▶ [ACTIVITY]: Draw out every line with the word "mxPass" from the listing below.
·····
/-- A stream of 16 bytes from address 0, in memory order. -/
def stream (writes : Bool) : Stream :=
  { Stream.reset with ctl := fields [(26, b2n writes)], stride := [1, 0, 0, 0, 0], count := [16, 0, 0, 0, 0] }

/-- Stream 0 of a core. -/
def withStream (x : Stream) (c : CoreSt) : CoreSt := { c with arch := { c.arch with st := vput c.arch.st 0 x } }

theorem wit_EngineInstructionsStart_go :
    let e := entry .stGo 0 0
    let s := up fun c => inSt e (withStream (stream false) c)
    let t := up fun c => inSt e (withStream (stream true) c)
    MayTake s 0 .st e [] ∧ (s.core 0).stMayStart e = true ∧ s.goCheck 0 { (s.core 0).arch.stOf 0 with off := e.a } = none ∧
      ((s.core 0).arch.stOf 0).writes = false ∧ MayTake t 0 .st e [] ∧ (t.core 0).stMayStart e = true ∧
      t.goCheck 0 { (t.core 0).arch.stOf 0 with off := e.a } = none ∧ ((t.core 0).arch.stOf 0).writes = true := by
  unfold MayTake NothingStarted SignalFits; decide
theorem wit_EngineInstructionsStart_registers :
    let e := entry .vxSplat (fieldAt 43 31) 7
    let f := entry .vxMset (fieldAt 45 7) 0
    let s := fun (e : QEntry) => up fun c => { c with vx := { waiting := [e], running := [] } }
    MayTake (s e) 0 .vx e [] ∧ ((s e).core 0).mv.waiting = [] ∧ SMap.wf 0 ((s e).core 0).arch.v = true ∧ MayTake (s f) 0 .vx f [] := by
  unfold MayTake NothingStarted SignalFits; decide

/-- A request of the first k elements of a stream under tag. -/
def req (tag k : Nat) (done : Bool) : Req :=
  { first := 0, cnt := k, tag := tag, uc := 0, need := 1, done := done, data := if done then List.replicate k 7 else [], status := .ok }

theorem wit_ReadStreams_issue :
    let s := up (withStream { stream false with active := true })
    let c := s.core 0
    let x := c.arch.stOf 0
    s.fastOn = true ∧ RunsLocally s 0 x false ∧ x.next < x.total ∧ c.lead x < (c.arch.ringOf x.ring).nslots.toNat + 16 ∧
      c.freeTag x = some 0 ∧ s.turnOf 0 0 = true ∧ (s.welt.claim .mem (blockFor 0 0)).2 = some false := by unfold RunsLocally; decide
/-- A reply of a request that was accepted, of one that was refused, and of one whose stack has been reset since. -/
theorem wit_ReadStreams_reply : ∀ q ∈ [(Status.ok, (0 : BitVec 4)), (.refusedReset, 0), (.ok, 1)],
    let r := { req 63 16 false with status := q.1, via := [(16, q.2)] }
    let s := up fun c => withStream { stream false with active := true, next := 16, reqs := [r] } { c with tags := [(63, 0, 0)] }
    let c := s.core 0
    let x := c.arch.stOf 0
    (c.tags.find? fun y => y.1 == 63) = some (63, 0, r.first) ∧ (x.reqs.find? fun y => y.first == r.first) = some r ∧
      vgetD c.tagUse 63 0 = 0 ∧ RunsLocally s 0 x false ∧ 0 < r.cnt ∧ r.status = q.1 ∧ s.sameEpochs r.via = decide (q.2 = 0) ∧
      ∀ i < r.cnt, s.serves (addrLocal (x.elem (r.first + i))) = true ∧ s.anyPoison false (addrLocal (x.elem (r.first + i))) x.esize = false := by
  unfold RunsLocally; decide
theorem wit_BlocksMoveIntoRings :
    let r := req 0 16 true
    let s := up (withStream { stream false with active := true, next := 16, reqs := [r] })
    let c := s.core 0
    let x := c.arch.stOf 0
    let g := c.arch.ringOf x.ring
    s.fastOn = true ∧ MemoriesWf s ∧ RunsLocally s 0 x false ∧ x.reqs = [r] ∧ r.done = true ∧ r.status = .ok ∧ g.hasRoom = true ∧
      g.tail < g.slots.length ∧ r.data.length ≤ 4096 ∧ g.slotOff g.tail + 4096 ≤ 0x800000 ∧ c.arch.scratchPoison = [] ∧ NothingStarted s 0 ∧ r.blk = some false := by
  unfold MemoriesWf RunsLocally NothingStarted; decide
theorem wit_WriteStreams_acknowledge : ∀ epoch ∈ [(0 : BitVec 4), 1],
    let r := { req 64 16 false with via := [(16, epoch)] }
    let s := up fun c => withStream { stream true with active := true, next := 16, reqs := [r] } { c with tags := [(64, 0, 0)] }
    let c := s.core 0
    s.fastOn = true ∧ RunsLocally s 0 (c.arch.stOf 0) true ∧ vgetD c.tagUse 64 0 = 0 ∧
      (c.tags.find? fun y => y.1 == 64) = some (64, 0, r.first) ∧ (c.arch.stOf 0).reqs = [r] ∧ r.need = 1 ∧ r.status = .ok ∧
      r.blk = some false ∧ s.sameEpochs r.via = decide (epoch = 0) := by
  unfold RunsLocally; decide
theorem wit_WriteStreams_end :
    let y := { ended (entry .stGo (fieldAt 20 1) 0) .ok with status := none }
    let s := up fun c => withStream { stream false with active := true, next := 16 } { c with stq := { waiting := [], running := [y] } }
    let c := s.core 0
    let x := c.arch.stOf 0
    RunsLocally s 0 x false ∧ x.reqs = [] ∧ x.failed = none ∧ x.next ≥ x.total ∧ x.soft = false ∧ (c.stq.running.find? fun z => z.e.id == x.id) = some y ∧
      y.e.op = .stGo ∧ tailWcnt y.e.w = 0 ∧ SignalFits c.arch y.e ∧ NothingStarted s 0 := by
  unfold RunsLocally SignalFits NothingStarted; decide
theorem wit_WriteStreams_take :
    let slot : Slot := { st := .full, cnt := 16, eos := false, owner := 9 }
    let s := up fun c => withStream { stream true with active := true }
      { c with arch := { c.arch with ring := vmod c.arch.ring 0 fun g => { g with slots := slot :: g.slots.drop 1, tail := 1 } } }
    let c := s.core 0
    let x := c.arch.stOf 0
    let g := c.arch.ringOf x.ring
    let k := reqLen x x.next (max x.esize ((g.slot g.head).cnt - g.rpos)) 0 4096
    let took := s.ringTake 0 x.ring (k * x.esize) 17
    s.fastOn = true ∧ NothingStarted s 0 ∧ RunsLocally s 0 x true ∧ x.apart = true ∧ x.next < x.total ∧ g.avail ≥ x.esize ∧
      c.freeTag x = some 64 ∧ s.turnOf 0 0 = true ∧ (s.welt.claim .mem (blockFor 0 0)).2.isSome = true ∧ took.2.2 = false ∧ (∀ y ∈ x.cells x.next took.2.1, s.serves y.1 = true) ∧
      MemoriesWf s := by unfold RunsLocally NothingStarted MemoriesWf; decide
theorem wit_noEpoch (f : CoreSt → CoreSt) : ∀ a, (up f).ins.isEpoch a = false := reset_noEpoch
theorem wit_EngineInstructionsComplete :
    let x := ended (entry .mxPass (fieldAt 20 1) 0) .ok
    let s := up fun c => { c with mx := { waiting := [], running := [x] } }
    s.fastOn = true ∧ x.status = some .ok ∧ (∀ a ∈ s.coll.active, a.core ≠ 0) ∧ SignalRoom (s.core 0).arch x.e ∧ x.e.op.isNm = false ∧
      (s.core 0).mx.running = [x] ∧ (s.core 0).mv.running = [] ∧ (s.core 0).vx.running = [] ∧ x.e.op = .mxPass := by
  unfold SignalRoom; decide
theorem wit_EngineInstructionsComplete_mv :
    let x := ended (entry .mvDot 0 0) .residueFault
    let s := up fun c => { c with mv := { waiting := [], running := [x] } }
    x.status = some .residueFault ∧ x.e.op.isNm = false ∧ (s.core 0).mx.running = [] ∧ (s.core 0).mv.running = [x] ∧ (s.core 0).vx.running = [] := by
  decide
theorem wit_EngineInstructionsComplete_vx :
    let x := { ended (entry .vxChain 0 0) .ok with g := { Progress.zero with ovf := true } }
    let s := up fun c => { c with vx := { waiting := [], running := [x] } }
    x.status = some .ok ∧ x.e.op.isNm = false ∧ (s.core 0).mx.running = [] ∧ (s.core 0).mv.running = [] ∧ (s.core 0).vx.running = [x] ∧
      x.g.ovf = true ∧ (s.core 0).region = none := by decide
theorem wit_EngineInstructionsComplete_fused :
    let x := ended (entry .mxAg 0 0) .ok
    let y := ended (entry .agSide 0 0) .timeout
    let s := up fun c => { c with mx := { waiting := [], running := [x] }, cl := { waiting := [], running := [y] } }
    (s.core 0).mx.running = [x] ∧ (s.core 0).cl.running = [y] ∧ x.e.op.isFused = true ∧ y.e.id = x.e.id ∧ y.status = some .timeout := by decide


/-! ### Premises: near-memory commands and collectives -/

/-- The part at coordinate 0 with one neighbour, at T 1, by port 0, and a communicator of both on core 0. -/
def wired (f : CoreSt → CoreSt) : State :=
  { up f with
    fab := { Fabric.reset with
      extT := 2, extC := 1, extP := 1, extD := 1, extOn := #v[2, 1, 1, 1]
      port := vput Fabric.reset.port 0 { FabPort.reset with state := .up, disable := false, credit := Vector.replicate 8 4 } }
    coll := { Coll.reset with comms := [(0, { CommSt.reset with comm := 0x10000001020, slots := 16, on := some (0x10000001020, 16) })] } }

/-- A packet of the neighbour for this part. -/
def pkt (kind cls dunit : Nat) (arg : BitVec 48) (len : Nat) (payload : List Byte) : Packet :=
  sealed
    { arg := arg, ctx := 0, len := BitVec.ofNat 12 len, uepoch := 0, src := 1, dst := 0, dunit := BitVec.ofNat 6 dunit, resv := false
      echo := false, mark := false, dl := false, cls := BitVec.ofNat 2 cls, kind := BitVec.ofNat 4 kind, payload := payload, good := true }

/-- Core 0 with memory m as its scratch. -/
def withMem (m : Memory) (c : CoreSt) : CoreSt := { c with arch := { c.arch with scratch := m } }

/-- NM.AMAX of one V16 element at 0, its result at 4. -/
def amaxMem : Memory := [(8, 1), (24, 4)]

theorem wit_NearMemoryCommands_start :
    let e := entry (.nm .amax) 0 0
    let s := up fun c => withMem amaxMem (inSt e c)
    let c := s.core 0
    let raw := (List.range 64).map fun i => c.arch.scratch.read (0 + i)
    let b := nmBlock .amax raw []
    s.fastOn = true ∧ c.busy = true ∧ c.phase = .service ∧ c.stopping = false ∧ c.stq.waiting = [e] ∧ e.act = true ∧
      (∀ y ∈ c.stale, y.1 ≤ e.id) ∧ tailWcnt e.w ≤ (c.arch.semOf (tailWsem e.w)).count.toNat ∧ c.arch.scratchPoison = [] ∧
      (∀ x ∈ s.nmChecks 0 b raw, x.1 = true) ∧ s.anchors b 0 = true ∧
      ∀ j : StackId, s.anchors b j = true → (s.stack[j]).serves = true ∧ (s.stack[j]).queue.length < 8 := by decide +kernel

/-- A command that waits in a stack. -/
def nmEntry (core : Core) : NmEntry :=
  { core := core, uepoch := 0, id := 0, op := .amax, block := (List.range 64).map fun i => amaxMem.read i, params := [] }

/-- Commands of cores 0 and 1 in the stacks. -/
def withNm (qs : List (StackId × List NmEntry)) (s : State) : State :=
  qs.foldl (fun s x => s.modStack x.1 fun k => { k with queue := x.2 }) s

theorem wit_NearMemoryCommands_report :
    let x := nmEntry 0
    let y := { ended (entry (.nm .amax) 0 0) .ok with status := none }
    let s := withNm [(0, [x]), (1, [x])] (up fun c => withMem amaxMem { c with stq := { waiting := [], running := [y] } })
    (s.stack[(0 : StackId)]).queue = [x] ∧ (s.stack[(0 : StackId)]).serves = true ∧
      (∃ j : StackId, j ≠ 0 ∧ ∃ y ∈ (s.stack[j]).queue, y.core = x.core ∧ y.id = x.id) ∧ s.mayRun x = true ∧
      (s.runShare 0 x true .clean).1.far = false ∧ (s.runShare 0 x true .clean).1.stop = none ∧
      (s.runShare 0 x true .clean).1.part = false ∧ (s.runShare 0 x false .clean).1.far = false ∧
      ((up id).stack[(0 : StackId)]).queue = [] := by decide +kernel
theorem wit_NearMemoryCommands_silence :
    let x := nmEntry 0
    let y := { ended (entry (.nm .amax) 0 0) .ok with status := none }
    let s := withNm [(0, [x])] (up fun c => withMem amaxMem { c with stq := { waiting := [], running := [y] } })
    let c := s.core 0
    ((s.stack[(0 : StackId)]).queue.find? fun z => z.core == 0) = some x ∧
      (∀ j : StackId, j ≠ 0 → ∀ z ∈ (s.stack[j]).queue, ¬ (z.core = 0 ∧ z.id = x.id)) ∧ c.stq.running = [y] ∧ y.e.id = x.id ∧
      y.e.op.isNm = true ∧ y.g.fail = none ∧ SignalRoom c.arch y.e ∧ y.e.a.toNat + 64 ≤ 0x800000 ∧ y.e.a.toNat % 64 = 0 ∧
      (y.e.a.toNat + 56) / 16 ∉ c.arch.scratchPoison := by unfold SignalRoom; decide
·····
▶ [RESULT BELOW]:
    let x := ended (entry .mxPass (fieldAt 20 1) 0) .ok
      (s.core 0).mx.running = [x] ∧ (s.core 0).mv.running = [] ∧ (s.core 0).vx.running = [] ∧ x.e.op = .mxPass := by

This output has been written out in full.